Ghana’s Food and Drugs Authority (FDA) is mandated by law to test, approve, register and regulate the manufacture, importation and distribution of all food and pharmaceutical products as well as medical equipment on the Ghanaian market. Public health safety is their primary goal.
Originally the Food and Drugs board, it was converted into an authority to give the organization more powers and resources to be able to carry out this very important public health protection function.
The wide-ranging nature of the FDA’s mandate requires massive support of not only the government to succeed but also other state agencies such as the police service, Customs Excise and Preventive Service, the Ghana Revenue Authority, Ghana Immigration Service etc.
It is also in the interest of non-governmental stakeholders such as the Ghana Medical Association, the Association of Ghana Industries, the Ghana Chamber of Commerce, the Pharmaceutical Society of Ghana, the Ghana Importers Association of Ghana etc to give their maximum support to the work of the Food and Drugs Authority to work effectively to safeguard public health through the proper regulation of food and pharmaceutical manufacturing, importation and distribution on the Ghanaian market.
According to the Parliament of Ghana Committee on Health report on the 2024 annual budget allocation, the FDA’s internally generated funds (IGF) are used for all operational expenses such as staff compensation, goods and services as well as capital expenditure.
And the FDA currently retains 70% of revenues for its operations.
The parliament’s health committee observed that this notwithstanding, the 70% is woefully inadequate to meet the operational expenditure obligations required by the FDA to protect public health. The FDA has complained to parliament’s health committee that the performance of their mandate is hindered by inadequate logistics and resources.
This inadequacy of logistics and resources has led to a backlog of inspections with a current inspection waiting time of five (5) months at the FDA. This long inspection waiting time has further led to operational inefficiency and exposed consumers and the general public to the risk of unsafe food and pharmaceutical products on the market.

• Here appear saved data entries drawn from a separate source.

-- ==== Sys2Proof/Laws/Command.lean ====
section
/-! SUPPORT. How a command ends: the working copy, the checks, and the one shape every meaning has. -/

namespace Sys2Proof.Machine

/-! ### The working copy -/

@[simp] theorem ok_bind {α β : Type} (a : α) (f : α → CmdM β) : ((Except.ok a : CmdM α) >>= f) = f a := rfl

@[simp] theorem error_bind {α β : Type} (e : CmdStop) (f : α → CmdM β) :
    ((Except.error e : CmdM α) >>= f) = .error e := rfl

@[simp] theorem raise_bind {α β : Type} (k : ErrKind) (f : α → CmdM β) : ((raise k : CmdM α) >>= f) = raise k := rfl

@[simp] theorem pure_eq_ok {α : Type} (a : α) : (pure a : CmdM α) = .ok a := rfl

@[simp] theorem require_true (k : ErrKind) : require true k = .ok () := rfl

@[simp] theorem require_false (k : ErrKind) : require false k = raise k := rfl

/-- A bind that succeeds has a first part that succeeds. -/
theorem bind_eq_ok {α β : Type} {x : CmdM α} {f : α → CmdM β} {b : β} (h : (x >>= f) = .ok b) :
    ∃ a, x = .ok a ∧ f a = .ok b := by
  cases x with
  | ok a => exact ⟨a, rfl, h⟩
  | error e => cases h

/-- A bind that stops has a part that stops. -/
theorem bind_eq_error {α β : Type} {x : CmdM α} {f : α → CmdM β} {e : CmdStop} (h : (x >>= f) = .error e) :
    x = .error e ∨ ∃ a, x = .ok a ∧ f a = .error e := by
  cases x with
  | ok a => exact .inr ⟨a, rfl, h⟩
  | error e' => exact .inl (by simpa using h)

theorem require_eq_ok {c : Bool} {k : ErrKind} {u : Unit} (h : require c k = .ok u) : c = true := by
  cases c
  · cases h
  · rfl

theorem require_eq_error {c : Bool} {k : ErrKind} {e : CmdStop} (h : require c k = .error e) :
    c = false ∧ e = .raise k := by
  cases c
  · cases h
    exact ⟨rfl, rfl⟩
  · cases h

/-! ### The end of a command -/

@[simp] theorem commit_ok (i : Instr) (s t : State) : commit i s (.ok t) = .next (complete t) := rfl

@[simp] theorem commit_raise (i : Instr) (s : State) (k : ErrKind) :
    commit i s (raise k) = .next (raiseError i.opcode k s) := rfl

@[simp] theorem commit_error_raise (i : Instr) (s : State) (k : ErrKind) :
    commit i s (.error (.raise k)) = .next (raiseError i.opcode k s) := rfl

@[simp] theorem commit_fault (i : Instr) (s : State) (f : Fault) : commit i s (.error (.fault f)) = .fault f := rfl

/-- The two ways a command reaches a next state. -/
theorem commit_next {i : Instr} {s t : State} {x : CmdM State} (h : commit i s x = .next t) :
    (∃ u, x = .ok u ∧ t = complete u) ∨ ∃ k, x = .error (.raise k) ∧ t = raiseError i.opcode k s := by
  match x, h with
  | .ok u, h => exact .inl ⟨u, rfl, by cases h; rfl⟩
  | .error (.raise k), h => exact .inr ⟨k, rfl, by cases h; rfl⟩

theorem commit_fault_iff {i : Instr} {s : State} {x : CmdM State} {f : Fault} :
    commit i s x = .fault f ↔ x = .error (.fault f) := by
  match x with
  | .ok u => simp
  | .error (.raise k) => simp
  | .error (.fault g) => simp

theorem commit_ne_refused (i : Instr) (s : State) (x : CmdM State) (r : Refusal) : commit i s x ≠ .refused r := by
  match x with
  | .ok u => simp
  | .error (.raise k) => simp
  | .error (.fault g) => simp

/-- Every meaning is a rule on a working copy, committed (R22). -/
theorem exec_eq_commit (i : Instr) (s : State) : ∃ x, exec i s = commit i s x := by
  cases i with
  | nop => exact ⟨.ok s, rfl⟩
  | coreInit => exact ⟨.ok (initCore s), rfl⟩
  | brHas n => exact ⟨.ok (s.setRes0 (zres (if n.toNat ≤ s.br.nbits then 1 else 0))), rfl⟩
  | _ => exact ⟨_, rfl⟩

/-! ### Region checks -/

theorem inRange_iff {s : State} {a n : Nat} : s.inRange a n = true ↔ a + n ≤ s.params.lmemSize := by
  simp [State.inRange]

theorem checkRegions_eq_ok {s : State} {rs : List (Nat × Nat)} :
    checkRegions s rs = .ok () ↔ ∀ r ∈ rs, r.1 + r.2 ≤ s.params.lmemSize := by
  induction rs with
  | nil => simp [checkRegions]
  | cons r rs ih =>
    obtain ⟨a, n⟩ := r
    rw [checkRegions]
    cases h : s.inRange a n with
    | true =>
      rw [require_true, ok_bind, ih]
      simp [inRange_iff.1 h]
    | false =>
      rw [require_false, raise_bind]
      have : ¬ a + n ≤ s.params.lmemSize := by
        rw [← inRange_iff, h]
        exact Bool.false_ne_true
      simp [raise, this]

theorem checkRegions_cases (s : State) (rs : List (Nat × Nat)) :
    ((∀ r ∈ rs, r.1 + r.2 ≤ s.params.lmemSize) ∧ checkRegions s rs = .ok ()) ∨
    ((∃ r ∈ rs, s.params.lmemSize < r.1 + r.2) ∧ checkRegions s rs = raise .addressFault) := by
  induction rs with
  | nil => exact .inl ⟨by simp, rfl⟩
  | cons r rs ih =>
    obtain ⟨a, n⟩ := r
    rw [checkRegions]
    cases h : s.inRange a n with
    | true =>
      rw [require_true, ok_bind]
      have := inRange_iff.1 h
      rcases ih with ⟨h1, h2⟩ | ⟨⟨r, hr, hlt⟩, h2⟩
      · exact .inl ⟨by simpa using ⟨this, by simpa using h1⟩, h2⟩
      · exact .inr ⟨⟨r, List.mem_cons_of_mem _ hr, hlt⟩, h2⟩
    | false =>
      rw [require_false, raise_bind]
      have : ¬ a + n ≤ s.params.lmemSize := by
        rw [← inRange_iff, h]
        exact Bool.false_ne_true
      exact .inr ⟨⟨(a, n), List.mem_cons_self, by simpa using this⟩, rfl⟩

/-- A region out of range, wherever it stands in the list, is ADDRESS_FAULT. -/
theorem checkRegions_of_out {s : State} {rs : List (Nat × Nat)} {r : Nat × Nat} (hr : r ∈ rs)
    (h : s.params.lmemSize < r.1 + r.2) : checkRegions s rs = raise .addressFault := by
  rcases checkRegions_cases s rs with ⟨h1, -⟩ | ⟨-, h2⟩
  · exact absurd (h1 r hr) (by omega)
  · exact h2

/-! ### Slots -/

@[simp] theorem slot_setSlot_self (s : State) (t : BitVec 3) (x : HtSlot) : (s.setSlot t x).slot t = x := by
  simp [State.slot, State.setSlot]

theorem slot_setSlot_ne (s : State) {t u : BitVec 3} (x : HtSlot) (h : u ≠ t) :
    (s.setSlot t x).slot u = s.slot u := by
  have : t.toNat ≠ u.toNat := fun e => h (BitVec.eq_of_toNat_eq e.symm)
  simp [State.slot, State.setSlot, this]

theorem getElem_invalidateAll (h : Vector HtSlot 8) (k : Nat) (hk : k < 8) :
    (invalidateAll h)[k] = { h[k] with valid := false } := by
  simp [invalidateAll, Vector.getElem_mk, Array.getElem_toList]

@[simp] theorem slot_initCore (s : State) (t : BitVec 3) :
    (initCore s).slot t = { s.slot t with valid := false } := by
  simp only [State.slot, initCore_ht]
  exact getElem_invalidateAll _ _ _

end Sys2Proof.Machine
end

As has been done for the teaching hospitals in Ghana, the FDA could also be decapped of the 30% IGF in further support of its operations. In other words, the government of Ghana must allow the FDA to retain 100% of its internally generated funds rather than the current 70%. This will enable the FDA to procure new and replace aged laboratory and field equipment required to monitor substandard and falsified (SF) products on the Ghana market, increase their presence at porous borders to prevent the influx of SF products, procure additional vehicles to clear the backlog of inspections and prevent food poisoning incidents and street vended foods.
It will also enable the FDA to improve technology to effectively carry out critical regulatory functions required to protect public health and safety.
There has never been a better time than now for the government to take into consideration parliament’s own health committee recommendation to allow the FDA to retain 100% of IGF since this will greatly empower the organization to carry out its public mandate to improve the protection of public health.